Have you looked at existing programs such as BAMView (http://bamview.sourceforge.net/), IGV (http://www.broadinstitute.org/igv/), and MagicViewer (http://bioinformatics.zj.cn/magicviewer/)? They tackle the semantic viewing problem, as well as integrating annotation you mentioned.  From this a spec can be hashed out that replicates the best features of each, while adding other features as well.

Vince

 

Coordinator
Oct 25, 2011 at 4:23 PM

Hey Vince,

Thanks for the links. I reviewed those apps and these are the features I think are useful. We can certainly build a spec from them. Unfortunately, I don't think these are code bases we can use because they are all Java based. I am looking for a code base that can become a starting point for .NET BIO developers to add their application specific widgets.

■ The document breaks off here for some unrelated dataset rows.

/-- The reduced block goes to the final hop at every member (R264): for the reports of a held one (R311), as the operation of the
round's first contribution of this package, or of `c` where it has none. -/
def State.toMembers (s : State) (w : Window) (win off round : Nat) (r : Byte × List Byte) (c : Contrib) : State :=
  let c := (s.ownContrib win off round).getD c
  let (gid, s) := s.fresh
  let s := s.modFab fun f => { f with contribs := (f.contribs.filter (fun x =>
      !(x.win == win && x.off == off && x.round == round && x.hop == 1 && x.gid == 0))).map (fun x =>
      if x.win = win ∧ x.off = off ∧ x.round = round ∧ x.gid = 0 then { x with gid := gid, hop := 2 } else x) }
  w.members.foldl (fun s m =>
    let (rid, s) := s.fresh
    s.modFab fun f => { f with reds := f.reds ++ [
      { rid := rid, ctx := c.ctx, die := c.ep % 8, job := 0, from_ := none, pa := w.member m.1 off, fp32 := w.fmt == 0, codes := r.2, scale := r.1,
        once := none, group := some gid, bid := c.bid, lid := c.lid, ctr := c.ctr, num := c.num, entry := c.entry, held := false,
        node := c.node }] }) s

/-- A round is held and reported for the context of its first contribution of this package (R336), as that entry's or that
operation's (R272, R311). -/
def State.holdRound (s : State) (win off round : Nat) (c : Contrib) : State :=
  s.opReport c.ctx (c.ep % 8) c.bid ⟨⟨.dataerr, 0⟩, 0⟩ (s.numOf c.entry c.ctr c.num).1 (s.numOf c.entry c.ctr c.num).2 (.round win off round)
    (some c.node)

/-- The members of a window as a hop of a round reads them, as the die of that contribution does: it waits for a line of the
table (R252, R339), and a marked one holds the round (R336). -/
def State.hopWindow (s : State) (win off round : Nat) (f : Window → State) : State :=
  let die := ((s.ownContrib win off round).map (·.ep % 8)).getD 0
  match windowHold s (engineSite die) win with
  | some h => s.askFor die h
  | none =>
    if windowMarked s win then
      (match s.ownContrib win off round with
       | some c => if s.reported (.round win off round) then s else s.holdRound win off round c
       | none => s)
    else match window? s win with
    | some w => f w
    | none => s

/-- Whether an earlier round of a block is not yet performed: a thread's writes of one location follow each other in its program
order (R212). -/
def State.earlierRound (s : State) (win off round : Nat) : Bool :=
  s.fab.contribs.any (fun c => c.win == win && c.off == off && c.round < round)

/-- REDUCTION_HOP (R264, R265): hop 1 at a leaf, once each of its members has contributed, or hop 2 at the spine, once each
leaf has its result; the rounds of a block follow each other. -/
def opReductionHop (win off round : Nat) (leaf : Option Nat) (s : State) : State :=
  if s.earlierRound win off round then s
  else s.hopWindow win off round fun w =>
    let leaves := (w.members.map (·.2)).eraseDups
    match leaf with
    | some l =>
      let eps := (w.members.filter (·.2 == l)).map (·.1)
      let cs := (s.fab.at_ win off round 0).filter (fun c => eps.contains c.ep)
      (match cs.mergeSort (fun a b => a.ep ≤ b.ep) with
       | [] => s
       | c :: _ =>
         if eps.all (fun e => cs.any (·.ep == e)) = false then s
         else
           let r := hopBlock (hopInputs cs)
           if leaves.length ≤ 1 then s.toMembers w win off round r c
           else
             s.modFab fun f => { f with contribs :=
               (f.contribs.map (fun x =>
                 if x.win = win ∧ x.off = off ∧ x.round = round ∧ x.hop = 0 ∧ eps.contains x.ep then { x with hop := 2 } else x)) ++
               [{ c with hop := 1, codes := r.2, scale := r.1, ctr := none, bid := none, lid := none, entry := none }] })
    | none =>
      let cs := s.fab.at_ win off round 1
      match cs with
      | [] => s
      | c :: _ => if cs.length < leaves.length ∨ leaves.length ≤ 1 then s
                  else s.toMembers w win off round (hopBlock (hopInputs cs)) c

/-- A contribution is performed (R268): its number is done, or its source in another package is told. -/
def State.contribDone (s : State) (c : Contrib) : State :=
  if s.isLocal c.ep ∨ c.hop = 1 then s.doneNum c.ctx (c.ep % 8) c.bid c.ctr c.num
  else s.sendPacket (mkPacket .acknowledge (opFlags 2 c.slot) (2 ^ 31 + c.win) c.ep 0 (BitVec.ofNat 64 c.off) [])

/-- The contributions to a round are performed (R268), and with them the `red`s of threads (R266). -/
def State.roundDone (s : State) (cs : List Contrib) : State :=
  let s := s.modFab fun f => { f with contribs := f.contribs.filter (fun c => !(cs.contains c)) }
  let over_ (r : Nat × Nat × Nat) : Bool := cs.any (fun c => (c.win, c.off, c.round) == r)
  let s : State := { s with blocks := s.blocks.map (fun b => { b with threads := b.threads.map (fun t =>
    { t with reds := t.reds.filter (fun r => !(over_ r)) }) }) }
  cs.foldl State.contribDone s

/-- A contribution whose every member has applied its round is performed (R268). -/
def State.groupDone (s : State) (gid : Nat) : State :=
  if s.fab.reds.any (fun r => r.group == some gid) then s
  else s.roundDone (s.fab.contribs.filter (·.gid == gid))

/-- A reduction leaves, performed (R268); a source in another package is told. -/
def State.redGone (s : State) (r : Reduction) : State :=
  let s := s.modFab fun f => { f with reds := f.reds.filter (·.rid != r.rid) }
  let s := match r.from_ with
    | some ep => s.sendPacket (mkPacket .acknowledge (opFlags 2 r.slot) (r.pa >>> 37) ep r.job (BitVec.ofNat 64 r.pa) [])
    | none => s
  match r.group with
  | some g => s.groupDone g
  | none => s.doneNum r.ctx r.die r.bid r.ctr r.num

/-- Once-tag pairs that a context's set holds on a die (R267). -/
def onceLimit : Nat := 1048576

/-- The context that a reduction is reported to: its own, or that of its job for one of another package (R251). -/
def State.redCtx (s : State) (r : Reduction) : Nat :=
  if r.from_ = none then r.ctx else ((s.ctxOfJob r.job).map (·.num)).getD noCtx

/-- A report about a reduction (R272, R311): as that of its work entry, if it is one's. -/
def State.redReport (s : State) (r : Reduction) (f : MemFault) (target : RepTarget) : State :=
  s.opReport (s.redCtx r) r.die r.bid ⟨f, 0⟩ (s.numOf r.entry r.ctr r.num).1 (s.numOf r.entry r.ctr r.num).2 target (some r.node)

/-- A reduction is held and reported for its context (R254, R267, R336). -/
def State.holdRed (s : State) (r : Reduction) (f : MemFault) (target : RepTarget) : State :=
  if r.held then s else (s.modRed r.rid (fun r => { r with held := true })).redReport r f target

/-- A once-tagged write that no context of its job can take is refused for good (R251): it counts as complete, and its
issuing context is told, in another package by a refusal. -/
def State.refuseRed (s : State) (r : Reduction) : State :=
  match r.from_ with
  | some ep => (s.sendPacket (mkPacket .refusal (opFlags 3 r.slot) (r.pa >>> 37) ep r.job (BitVec.ofNat 64 r.pa) [])).modFab fun f =>
      { f with reds := f.reds.filter (·.rid != r.rid) }
  | none => (s.redReport r ⟨.fabric, 5⟩ .none).redGone r

/-- Whether a reduction's target lies behind a stack that is not ready (R339), or another package has first to return its line
(R252), so that it is held. -/
def State.redWaits (s : State) (r : Reduction) : Bool :=
  !(s.lineHolders (lineOf r.pa) true r.from_).isEmpty ||
  bitsAt r.pa 40 12 == s.plat.fuses.pkg && (r.from_.isSome || bitsAt r.pa 37 3 != r.die) && !(s.stackUp (stackOf r.pa))

/-- The places of a die's reducing writes to other packages among those not yet answered. -/
def State.redSlot (s : State) (die : Nat) : Nat := freeSlot ((s.fab.reds.filter (fun r => r.die == die && r.away)).map (·.slot))

/-- Places that a packet's flags can name. -/
def slotLimit : Nat := 8192

/-- A reducing write crosses the fabric to its home in another package (R252, R259), a once-tagged one with the job id of its
context (R251), and is performed when the home answers. -/
def State.sendRed (s : State) (r : Reduction) : State :=
  let slot := s.redSlot r.die
  if slotLimit ≤ slot then s
  else
    ((s.modRed r.rid (fun r => { r with away := true, slot := slot })).modPeer (·.drop (lineOf r.pa))).sendPacket
      (mkPacket .reducingWrite (opFlags ((if r.fp32 then 1 else 0) + (if r.once.isSome then 2 else 0)) slot) (s.endpoint r.die)
        (r.pa >>> 37) (if r.once.isSome then r.job else 0) (BitVec.ofNat 64 r.pa) [redWire r.codes r.scale r.once])

/-- The final hop is performed (R266). -/
def State.applyRed (s : State) (r : Reduction) : State := (s.finalApply r.pa r.fp32 r.scale r.codes).redGone r

/-- FINAL_HOP (R266) with its once-tag check (R267): a marked target, or none to reach, holds the write until its report is
answered (R254, R336). One whose home lies in another package is sent there. -/
def opFinalHop (rid : Nat) (s : State) : State :=
  match s.red? rid with
  | none => s
  | some r =>
    if r.away ∨ s.reported (.reduction rid) ∨ s.redWaits r then s
    else if s.cutOff (bitsAt r.pa 40 12) then s.holdRed r ⟨.fabric, 4⟩ (.reduction rid)
    else if s.elsewhere r.pa then s.sendRed r
    else match r.once with
    | none =>
      if s.mem.marked (lineOf r.pa) then s.holdRed r ⟨.dataerr, 0⟩ (.reduction rid)
      else s.applyRed r
    | some tag =>
      match s.ctxOfJob r.job with
      | none => s.refuseRed r
      | some c =>
        let pair : OnceTag := { ep := r.pa >>> 37, tag := tag, pa := r.pa }
        if c.once.contains pair then s.redGone r
        else if onceLimit ≤ (c.once.filter (·.ep == pair.ep)).length then s.holdRed r ⟨.fabric, 6⟩ .none
        else if s.mem.marked (lineOf r.pa) then s.holdRed r ⟨.dataerr, 0⟩ (.reduction rid)
        else (s.modCtx c.num (fun c => { c with once := pair :: c.once })).applyRed r

/-! ### Counter advances -/

/-- Advance a network counter of an endpoint (R272, R292): it is on its way, to another package as a packet at once where a
port routes. -/
def State.advanceAt (s : State) (a : Advance) : State :=
  if a.amount = 0 then s
  else
    let (aid, s) := s.fresh
    let away := !(s.isLocal a.ep) && !(s.cutOff (a.ep / 8))
    let slot := freeSlot ((s.fab.advances.filter (fun o => o.die == a.die && o.away)).map (·.slot))
    let s := s.modFab fun f => { f with advances := f.advances ++ [{ a with aid := aid, away := away, slot := slot }] }
    if away then s.sendPacket (mkPacket .counterAdvance (opFlags 0 slot) (s.endpoint a.die) a.ep a.job
      (BitVec.ofNat 64 (a.ctr + a.amount * 2 ^ 32)) []) else s

/-- The advance of a work entry (R272 step 3). -/
def WorkEnt.advance (e : WorkEnt) (c : Context) : Advance :=
  { aid := 0, job := c.jobid, ctx := c.num, die := e.die, node := some e.nodeIx, ep := e.remote, ctr := e.rctr,
    amount := e.amount, bid := e.bid, lctr := some e.ctr, num := e.num }

/-- An advance is complete: a node that it belongs to has nothing left to do (R292, R295). -/
def State.advanceGone (s : State) (a : Advance) : State :=
  s.modFab fun f => { f with advances := f.advances.filter (·.aid != a.aid) }

/-- A report about an advance, with what its work entry or its node gives (R311). -/
def State.advanceReport (s : State) (a : Advance) (sub : Nat) (t : RepTarget) : State :=
  s.opReport a.ctx a.die a.bid ⟨⟨.fabric, sub⟩, 0⟩ a.lctr a.num t a.node

/-- COUNTER_ADVANCE_ARRIVE (R219, R251). An advance to another package that no route has taken is reported, and leaves once a
port routes (R254); it completes when it is answered. -/
def opCounterAdvanceArrive (aid : Nat) (s : State) : State :=
  match s.fab.advances.find? (·.aid == aid) with
  | none => s
  | some a =>
    if s.isLocal a.ep = false then
      (if a.away ∨ s.reported (.advance aid) then s
       else if s.cutOff (a.ep / 8) then s.advanceReport a 4 (.advance aid)
       else (s.advanceGone a).advanceAt a)
    else
      let s := s.advanceGone a
      match s.ctxOfJob a.job with
      | none => s.advanceReport a 5 .none
      | some c => s.modCtx c.num (fun c => c.modNet (a.ep % 8) a.ctr (·.advance (BitVec.ofNat 64 a.amount)))

/-! ### Work entries -/

/-- A work-entry record (R270), decoded; a reserved value, an address or length not aligned, or an absent endpoint makes it
malformed (R271). -/
def parseEntry (s : State) (r : List Byte) : Option WorkEnt :=
  let kind := field r 0 1
  let isSend := kind == 2
  let bad := 2 < kind || 7 < field r 1 1 || 4095 < field r 2 2 || field r 8 8 % 128 != 0 || field r 24 8 % 128 != 0 ||
    0xFFFFFF80 < field r 24 8 || (if isSend then field r 20 4 != 0 else field r 16 8 % 128 != 0) ||
    (field r 32 2 != 0xFFFF && 4095 < field r 32 2) || !(zeroAt r 34 2) || !(zeroAt r 40 24) || !(s.epOk (field r 4 4))
  if bad then none
  else some
    { eid := 0, die := 0, ctx := 0, bid := none, ti := none, node := none, kind := kind, slot := BitVec.ofNat 64 (field r 1 1), key := 0,
      trigger := field r 2 2, threshold := 0, remote := field r 4 4, src := BitVec.ofNat 64 (field r 8 8),
      dst := BitVec.ofNat 64 (field r 16 8), len := field r 24 8, rctr := field r 32 2, amount := field r 36 4,
      ctr := { net := true, num := 0 }, num := 0, st := .armed, abandoned := false }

In effect, I am looking for a framework that each developer can add visualization according to their interests/objectives. There are so many genome browsers available, that I do not believe one GB can fit all applications. Additionally, application developers need a generic viewer to include in their app to round out the features for a complete solution. Specifically, the Genome Browser is not necessarily the main focus, but it is part of the application to help view the data when required.

Additionally, I am also trying to gauge the interest for customizable visualization and the utility of a GB component.

Kirt

Oct 25, 2011 at 4:47 PM

Your idea sounds neat, but it is still unclear to me what the specific aim is. I'll try to get at it by asking some more questions and commenting on your last post:

"I am looking for a code base that can become a starting point for .NET BIO developers to add their application specific widgets."

Do you mean creating a spec/API on how dataviz components should interact with each other?

"In effect, I am looking for a framework that each developer can add visualization according to their interests/objectives."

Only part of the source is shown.